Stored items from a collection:

* * * * * * *

/-- The ranges that a route still writes once its tiles are consumed: the element counts of its STORE stations, and every row of the
destination of SCATTER updates in two phases (R361, R363). -/
def lateRanges (r : RouteRun) : List (Nat × Nat) :=
  (rpAll r.job.program).flatMap (fun st =>
    let d := r.job.binds.getD st.operand ⟨0, 0, 0, 0, 0⟩
    if st.typ = 11 ∧ d.aux ≠ 0 ∧ rpOpFmt r.job.program st.operand ≠ 6 then [(d.aux, 4)]
    else if viaCopies r.proof st then
      let d := r.job.binds.getD (scatterOperand st) ⟨0, 0, 0, 0, 0⟩
      (List.range d.rows).map (fun i => (d.addr + i * d.stride, 4 * (scatterWidth st).getD 0))
    else [])

/-- What a sink writes for tile `k` of sector `i`, before any of it is written: the elements of STORE, the rows of SCATTER, and the
masses, elements and rows of an ATTEND item (R347, R351, R438, R441, R464). -/
def sinkRanges (s : State) (p : Nat) (r : RouteRun) (i : Nat) (st : Station) (k : Nat) (x y : Tile) : List (Nat × Nat) :=
  let b := r.job.program
  let P := peSize (partEntry s p)
  let t := (tilesOf b P i).getD k ((tileRange b P i).1 + k)
  let d := r.job.binds.getD st.operand ⟨0, 0, 0, 0, 0⟩
  match st.typ with
  | 11 =>
    let q := rpQueue b st.q0
    elemRanges d q.fmt (storeElems d q (stTile st q) (stMap st) (t / rpCols b) (t % rpCols b) t x)
  | 10 => (scatterRows d (fld (wat st.words 2) 15 0) x y).1.map (fun w => (d.addr + w.1 * d.stride, 4 * w.2.length))
  | 4 =>
    match itemAt s.mem b st (tableOf s.mem r.job.binds st) t, attendItem s.mem b st r.job.binds r.proof t x y with
    | some it, some o => itemRanges s.mem r.job.binds st it.1 it.2 o
    | _, _ => []
  | _ => []

/-- The extent that a running route has not yet written (R357, R365, R368): what the sinks have still to write of its streams, and what it
writes at its end; for a built route its output (log entry 143). -/
def unwritten (s : State) (p : Nat) (r : RouteRun) : List (Nat × Nat) :=
  if r.job.op.isEmpty then
    let x := runStreams s p r
    (List.range (peSize (partEntry s p))).flatMap (fun i => (pendingSinks r x i).flatMap (fun e =>
      match sinkInputs e.1 x i e.2 with | some y => sinkRanges s p r i e.1 e.2 y.1 y.2 | none => [])) ++ lateRanges r
  else foWrites r.job.op

/-- The outputs of a route that stops are undefined over the extent not yet written (R121, R357, R365, R368). -/
def spoilRoute (s : State) (r : RouteRun) : State := spoilBut s r.guards (unwritten s r.job.part r)

/-- The combination of R494 of one row's results, in ascending device order: each of its values and its lse, in FP32. Rows that see no
key anywhere give zeros and −infinity. -/
def combineResults (rs : List (List Word × Word)) (d : Nat) : List Word × Word :=
  let top := rs.foldl (fun m r => fmax m r.2) (inf32 true)
  if top = inf32 true then (List.replicate d 0, inf32 true)
  else
    let sum := rs.foldl (fun a r => (fadd a (fexp (fsub r.2 top).val).val).val) 0
    let lse := (fadd top (flog sum).val).val
    ((List.range d).map (fun e => rs.foldl (fun a r => (fadd a (fmul (r.1.getD e 0) (fexp (fsub r.2 lse).val).val).val).val) 0), lse)

/-- The results of a FORWARD route that every device of a spread loop has run over its own blocks (R493, R494): this device's lie in the
route's outputs, in runs of d + 2 words (R440); those of the others come in messages whose form is not given, and are free values
(log entry 37). The home device puts their combination in place of its own. -/
def combineRanges (s : State) (l : Loop) (w : WaitingRoute) : State :=
  let place := spreadPlace s.ports.peer.number.toNat l.cfg
  let d := cfD l.cfg
  if place.1 ≠ 0 then s
  else takeFree { s with mem := { s.mem with dev := ((List.range w.binds.length).filter (fun k => rpRole w.program k == 1)).foldl (fun m k =>
    match w.binds[k]? with
    | none => m
    | some b => (List.range b.rows).foldl (fun m r => (List.range (b.cols / (d + 2))).foldl (fun m c =>
        let a := b.addr + r * b.stride + 4 * c * (d + 2)
        let mine := toWords (d + 2) (m.read a (4 * (d + 2)))
        let rs := (List.range place.2).map (fun i =>
          if i = place.1 then (mine.take d, mine.getD (d + 1) 0)
          else
            let word := fun e => Config.remoteWord s.free ((((k * 2 ^ 32 + r) * 2 ^ 16 + c) * 4 + i) * 512 + e)
            ((List.range d).map word, word d))
        let o := combineResults rs d
        m.write a (ofWords (o.1 ++ [rs.foldl (fun m r => fmax m r.2) (inf32 true), o.2]))) m) m) s.mem.dev } }

/-- Complete a route with a status (R367–R369); a miss on a HARD queue is recorded. Under spread by position the results of a
FORWARD of every device are combined (R494). -/
def endRoute (s : State) (p : Nat) (r : RouteRun) (st : Status) (result : Nat := 0) (warn : BitVec 16 := 0) : State :=
  let s1 := endRouteImprint (leavePart s p r) r st result
  if r.job.cmd.key.src = .firmware then
    let spread := s1.loops.find? (fun l => l.part == p && cfSpread l.cfg == 2 && spRole l.program r.job.cmd.key.id.toNat == 4)
    loopRouteOver (match spread with | some l => if routeSound st then combineRanges s1 l r.job else s1 | none => s1) p r.job st warn
  else
    let s2 := if st = stDEADLINE_MISS then charge s1 (some r.job.session) (fun c => { c with deadlineMisses := satInc c.deadlineMisses }) else s1
    let s3 := if st = stDEADLINE_MISS ∧ r.job.cls = 2 then
        huskMiss s2 (match r.job.cmd.deadline with | some d => pvSrc d | none => srcCp) 3 r.job.sq r.job.cmd.key.id 0 0 else s2
    finish s3 r.job.cmd { status := st, result := BitVec.ofNat 64 result, warn := warn, epoch := r.epoch }

/-- The flag word of a route that ends: of its partition's sectors, or, while it is spilled, of those that were saved (R195, R401). -/
def runFlags (s : State) (p : Nat) (r : RouteRun) : Word :=
  if r.saved.isEmpty then routeFlags s p else r.saved.foldl (fun f c => f ||| c.flags) 0

/-- A running route stops where it is (R357, R365, R368): its outputs are undefined over the extent not yet written. What
has been written stands. Its completion carries the result of R367 and the warnings present (R145). -/
def stopRoute (s : State) (p : Nat) (r : RouteRun) (st : Status) : State :=
  endRoute (spoilRoute s r) p r st (routeResult r (runFlags s p r)) (r.warn ||| flagsWarn (runFlags s p r))

/-- A running route ends with INTERNAL and a low word that replaces that of R367 (R195, R357, R372, R541, R542). -/
def failRoute (s : State) (p : Nat) (r : RouteRun) (result : Nat) : State :=
  endRoute (spoilRoute s r) p r stINTERNAL (result + (runFlags s p r).toNat * 2 ^ 32) (r.warn ||| flagsWarn (runFlags s p r))

/-- A route that is not restartable ends at the fence, its outputs undefined over every OUTPUT and ACCUM range (R372). -/
def fenceRoute (s : State) (p : Nat) (r : RouteRun) : State :=
  failRoute (spoilBut s r.guards (routeWrites r.job)) p r 3

/-- A route that is refused before start-up. -/
def refuseRoute (s : State) (p : Nat) (w : WaitingRoute) (st : Status) : State :=
  let s1 := admittedEnd (unqueueRoute s p w) w.cmd.key
  if w.cmd.key.src = .firmware then loopRouteOver s1 p w st 0
  else finish s1 w.cmd { status := st, epoch := (getPart s p).epoch }

/-! The start of a route. -/

/-- Configure a sector for a route (R337, R385, R393–R408). -/
def setupSector (s : State) (p : Nat) (w : WaitingRoute) (x : Sector) : Sector :=
  let b := w.program
  let feeds := fun q => (rpAll b).find? (fun st => (stOut st).contains q)
  let weight := fun q => match feeds q with
    | some st => (st.typ == 1 || st.typ == 2) &&
        (match w.binds[st.operand]? with
         | some d => (bindRanges b st.operand d).all (fun x => s.cmds.allocs.any (fun a =>
            a.cls == 1 && decide (a.addr ≤ x.1) && decide (x.1 + x.2 ≤ a.addr + a.bytes)))
         | none => false)
    | none => false
  { x with
    flags := 0, mode := BitVec.ofNat 2 (partMode s p), rtPorts := BitVec.ofNat 15 (partRt s p), slotMap := partMap s p,
    losses := 0, waits := 0, words := [], frame0 := now s, pages := [],
    regions := (List.range 32).map (fun i =>
      if i < rpQueues b then
        let q := rpQueue b i
        { enable := true, weight := weight i && tileWords q % 2 == 0, base := q.base, slots := q.depth, words := tileWords q,
          head := 0, tail := 0, tags := List.replicate q.depth 0 }
      else Region.off),
    lanes := List.replicate 64 0 }

/-- The queues of a route in every sector, empty. -/
def freshQueues (b : Bytes) (P at_ : Nat) : List QueuePos :=
  (List.range P).flatMap (fun s => (List.range (rpQueues b)).map (fun q =>
    { sector := s, queue := q, tiles := [], released := 0, detections := [], moved := at_ }))

/-- The route that a FIELD_OP builds for its partition's size (R380); any other route is as it was submitted. -/
def buildRoute (s : State) (w : WaitingRoute) : WaitingRoute :=
  if w.op.isEmpty then w
  else { w with program := foProgram w.op (peSize (partEntry s w.part)), binds := foBinds w.op }

/-- Whether the slices under a range serve a route (R422): those of its partition; those of the firmware for its own routes, and with
`page` for the pages of an attention table. -/
def sliceFeeds (s : State) (w : WaitingRoute) (page : Bool) (a n : Nat) : Bool :=
  (slicesOf s a n).all (fun i => peHasSlice (partEntry s w.part) i
    || ((page || w.cmd.key.src == .firmware) && !(List.range 16).any (fun q => peHasSlice (partEntry s q) i)))

/-- Whether a range lies in a page of a session's serving loop that the firmware has moved into the shared buffer (R458, R473): the page
is the session's wherever it lies. -/
def ownPage (s : State) (session : Word) (a n : Nat) : Bool :=
  s.loops.any (fun l => l.session == session && (l.sharedPages s.mem).any (fun x => decide (x.1 ≤ a) && decide (a + n ≤ x.1 + x.2)))
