/-- Whether the next entry of a queue, `ws`, may be fetched now: fw_ready, a free completion entry, every earlier command
completed when it asks for that (R139), its family fetched in this power state. -/
def mayFetch (s : State) (x : SubQueue) (ws : List Word) : Bool :=
  s.hif.fwReady && !x.error
  && (match findCq s x.cq with | some c => cqHasRoom c | none => false)
  && (!entryFence ws || !s.cmds.outstanding.any (fun o => o.cmd.key.src == .queue (BitVec.ofNat 18 x.id) && !o.done))
  && !standbyHolds s (entryFamily ws)

/-- The kind of DEADLINE_MISS record that an opcode's command writes (R274, R369): a solve, a batch, a route. -/
def missKind (op : Nat) : Option Nat :=
  if op = 0x0403 then some 1 else if op = 0x0410 then some 2 else if op = 0x0602 ∨ op = 0x0610 then some 3 else none

/-- A command whose deadline arrives before a unit has taken it (R140, R268, R274, R369): one of a HARD queue leaves its record. -/
def missUnstarted (s : State) (c : Cmd) : State :=
  let kind := (findOut s c.key).bind (fun o => missKind (entryOpcode o.entry))
  let s1 := match kind, c.deadline, c.key.src with
    | some k, some d, .queue q => if classOf s c = 2 then huskMiss s (pvSrc d) k q.toNat c.key.id 0 0 else s
    | _, _, _ => s
  missDeadline s1 c

/-- An entry fetched from queue `x` with its doorbell's stamp: a duplicate command_id is refused (R141), any other entry is
outstanding, and one that fails a check completes at once (R754). -/
def admitEntry (s : State) (x : SubQueue) (ws : List Word) (stamp : Nat) : State :=
  let q := BitVec.ofNat 18 x.id
  let c := entryCmd (.queue q) ws
  if (findOut s c.key).isSome then enqueue s q { replyEntry s c.key q (reply stBAD_DESCRIPTOR) with last := false }
  else
    let o : Outstanding := { cmd := c, session := x.session, entry := ws, stamp := stamp, started := false, deferred := false, done := false }
    let s1 := { s with cmds := { s.cmds with outstanding := s.cmds.outstanding ++ [o] } }
    match entryStatus s1 c.key.src x.fn x.part ws with
    | some st => if st = stDEADLINE_MISS then missUnstarted s1 c else done s1 c st
    | none => s1

/-- SQ_ENTRY_FETCH (R137, R139–R141, R144, R754). -/
def execSqEntryFetch (t : Nat) (sq : BitVec 18) (s : State) : Out :=
  event s t (fun s =>
    let s1 := if s.hif.fwReady then drainFifo s else s
    match findSq s1 sq.toNat with
    | none => s1
    | some x =>
      match x.bells with
      | [] => s1
      | b :: rest =>
        let ws := toWords 16 (readKey s1.mem (ringKey x.inDevice x.fn (x.ring + 64 * x.head)) 64)
        if !mayFetch s1 x ws then s1
        else
          let head := (x.head + 1) % x.depth
          let s2 := modSq s1 x.id (fun y => { y with head := head, bells := if head = b.1 then rest else x.bells })
          admitEntry s2 x ws b.2)

/-! Posting completions (R142–R144, R152, R155). -/

/-- Raise a completion queue's vector: nothing of it is unsignalled any more (R155). -/
def signalCq (s : State) (x : ComQueue) : State :=
  raiseVector (modCq s x.id (fun y => { y with unsignalled := 0, firstAt := none })) x.fn x.vector

/-- Step 5 of R152: the session's queues, windows and allocations go; an allocation that holds a payload of a passed etch
stays until the last such etch is final. -/
def closeFinal (s : State) (id : Word) : State :=
  let c := s.cmds
  freePassed { s with cmds := { c with
    sessions := c.sessions.filter (fun x => x.id != id),
    sqs := c.sqs.filter (fun x => x.session != id),
    cqs := c.cqs.filter (fun x => x.session != id),
    outstanding := c.outstanding.filter (fun o => o.session != id || (match o.cmd.key.src with | .queue _ => false | _ => true)),
    windows := c.windows.filter (fun x => x.session != id),
    allocs := c.allocs.map (fun a => if a.session == some id then { a with session := none } else a),
    closing := c.closing.filter (fun x => x != id) } }

/-- A completion that leaves its queue for the ring (R142, R143): its words, the next tail, and the phase of the next pass. -/
def writeCompletion (s : State) (x : ComQueue) (e : Completion) : State :=
  let head := match findSq s e.sq.toNat with | some q => q.head | none => 0
  let tail := (x.tail + 1) % x.depth
  let s1 := putKey s (ringKey x.inDevice x.fn (x.ring + 32 * x.tail)) (ofWords (completionWords x.pass head e))
  modCq s1 x.id (fun y => { y with
    tail := tail, pass := if tail = 0 then !y.pass else y.pass, waiting := y.waiting.drop 1,
    unsignalled := y.unsignalled + 1, firstAt := y.firstAt <|> some (now s) })

/-- What a posted completion ends: its command (R141), the etch that it releases (R95), the close that waited for it
(R152). -/
def afterPost (s : State) (x : ComQueue) (e : Completion) : State :=
  let s1 := if e.last then dropOut s ⟨.queue e.sq, e.cmdId⟩ else s
  let s2 := match e.release with | some id => releaseEtch s1 id | none => s1
  let s3 := match findCq s2 x.id with
    | some y => if e.urgent || y.coalTime = 0 || y.coalCount ≤ y.unsignalled then signalCq s2 y else s2
    | none => s2
  if e.urgent && s3.cmds.closing.contains x.session then closeFinal s3 x.session else s3

/-- COMPLETION_POST (R142–R144): the next completion of a queue with a free entry. -/
def execCompletionPost (t : Nat) (cq : BitVec 16) (s : State) : Out :=
  event s t (fun s => match findCq s cq.toNat with
    | none => s
    | some x =>
      match x.waiting with
      | [] => s
      | e :: _ =>
        if !s.hif.fwReady || decide (x.depth - 1 ≤ (x.tail + x.depth - x.head) % x.depth) then s
        else afterPost (writeCompletion s x e) x e)

/-- CQ_COALESCE_TIMER (R155). -/
def execCqCoalesceTimer (t : Nat) (cq : BitVec 16) (s : State) : Out :=
  event s t (fun s => match findCq s cq.toNat with
    | none => s
    | some x => match x.firstAt with
      | some f => if f + 1000 * x.coalTime ≤ now s then signalCq s x else s
      | none => s)
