def leaveWith (old : Option Status) (st : Status) : Option Status :=
  match old with
  | some o => if leaveRank st < leaveRank o then some st else some o
  | none => some st

/-- The completion of a draft (R482, R495). -/
def draftDone (s : State) (d : Option Draft) (result : Nat) : State :=
  match d with | some d => done s d.cmd stOK result | none => s

/-- Action 1 for one sequence (R483–R485): its fill rows are committed, its accepted path is decided, its new tokens go out. A
sequence that is rebuilt runs again when the rows of this step have reached the end of its tokens (R470). -/
def readStep (x : Srv) (q : Sequence) : Srv × List Nat :=
  let (s, l) := x
  let path := acceptedNodes s l q
  let n := q.len / 256
  let kept := keptTokens l q (newTokens s l q path)
  let x1 : Srv := if q.fill = 0 then x else setCount x q.id n (q.len % 256 + q.fill)
  let s1 := draftDone x1.1 q.inUse path.length
  let out := emitTokens s1 q kept.1
  let s2 := match out with | .ok t => t | .error _ => s1
  let y := modSeq x1.2 q.id (fun y => { y with
    len := y.len + y.fill, tokens := y.tokens ++ kept.1, generated := y.generated + kept.1.length, nodes := [], fill := 0,
    inUse := none, st := if y.st = .rebuilding ∧ q.target ≤ q.len + q.fill + path.length then .running else y.st,
    leaver := match out with
      | .error st => leaveWith y.leaver st
      | .ok _ => if kept.2 then leaveWith y.leaver stOK else y.leaver })
  ((s2, y), path)

/-- The masses of the step, in ascending layer order, then ascending head order (R466). -/
def sortedMasses (l : Loop) : List (Nat × Nat × List Word) :=
  sortBy (fun a b => decide (a.1 < b.1) || (a.1 == b.1 && decide (a.2.1 < b.2.1))) l.masses

/-- M of a record (R466). -/
def massOf (s : State) (l : Loop) (i : Nat) : Word :=
  let t := readTable s.mem l.attTable
  let mine := (List.range t.entries).filter (fun k => (t.entry s.mem k).record == i)
  let g := cfHeads l.cfg
  (sortedMasses l).foldl (fun m x => (List.range g).foldl (fun m h => mine.foldl (fun m k =>
    (fadd m (x.2.2.getD (k * g + h) 0)).val) m) m) 0

/-- The eviction scores of the running sequences' LIVE records (R466). -/
def updateScores (x : Srv) : Srv :=
  let (s, l) := x
  let rs := ((l.seqs.filter (fun q => q.st == .running)).flatMap Sequence.held).eraseDups.filter (recLive s l)
  (rs.foldl (fun s i => setRecord s l i 3 4 (fadd (fmul (recScore s l i) l.decay).val (massOf s l i)).val) s, l)

/-! Leaving (R485 action 2, R487, R490, R496). -/

/-- A sequence ends: its references go, its commands complete. -/
def retireSeq (x : Srv) (id : Nat) (st : Status) : Srv :=
  match getSeq x.2 id with
  | none => x
  | some q =>
    let y := q.held.foldl dropRef x
    let s1 := done y.1 q.cmd st (q.generated % 2 ^ 32 + q.id * 2 ^ 32)
    let s2 := q.leaves.foldl (fun s c => done s c.1 stOK) s1
    let s3 := draftDone (draftDone s2 q.draft 16) q.inUse 16
    (s3, modSeq y.2 id (fun q => { q with
      st := .ended, entries := [], nodes := [], fill := 0, draft := none, inUse := none, leaves := [] }))

/-- The status with which a sequence leaves at this boundary, if it does. -/
def leavesNow (s : State) (l : Loop) (q : Sequence) : Option Status :=
  if !q.live then none
  else if l.stopping.isSome then some (q.leaver.getD stOK)
  else match q.leaver with
    | some st => some st
    | none => if q.leaves.any (fun c => ordBefore c.2 (srcCmd c.1.key) (now s) srcCp) then some stOK else none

* * * * * * *

EXERCISE PROMPT:
Using the entries above, give back exactly the line containing "let spread := s1.loops.find?", the line containing "let s3 := if", and every line between them, and nothing else.

TASK OUTPUT:
    let spread := s1.loops.find? (fun l => l.part == p && cfSpread l.cfg == 2 && spRole l.program r.job.cmd.key.id.toNat == 4)
    loopRouteOver (match spread with | some l => if routeSound st then combineRanges s1 l r.job else s1 | none => s1) p r.job st warn
  else
    let s2 := if st = stDEADLINE_MISS then charge s1 (some r.job.session) (fun c => { c with deadlineMisses := satInc c.deadlineMisses }) else s1
    let s3 := if st = stDEADLINE_MISS ∧ r.job.cls = 2 then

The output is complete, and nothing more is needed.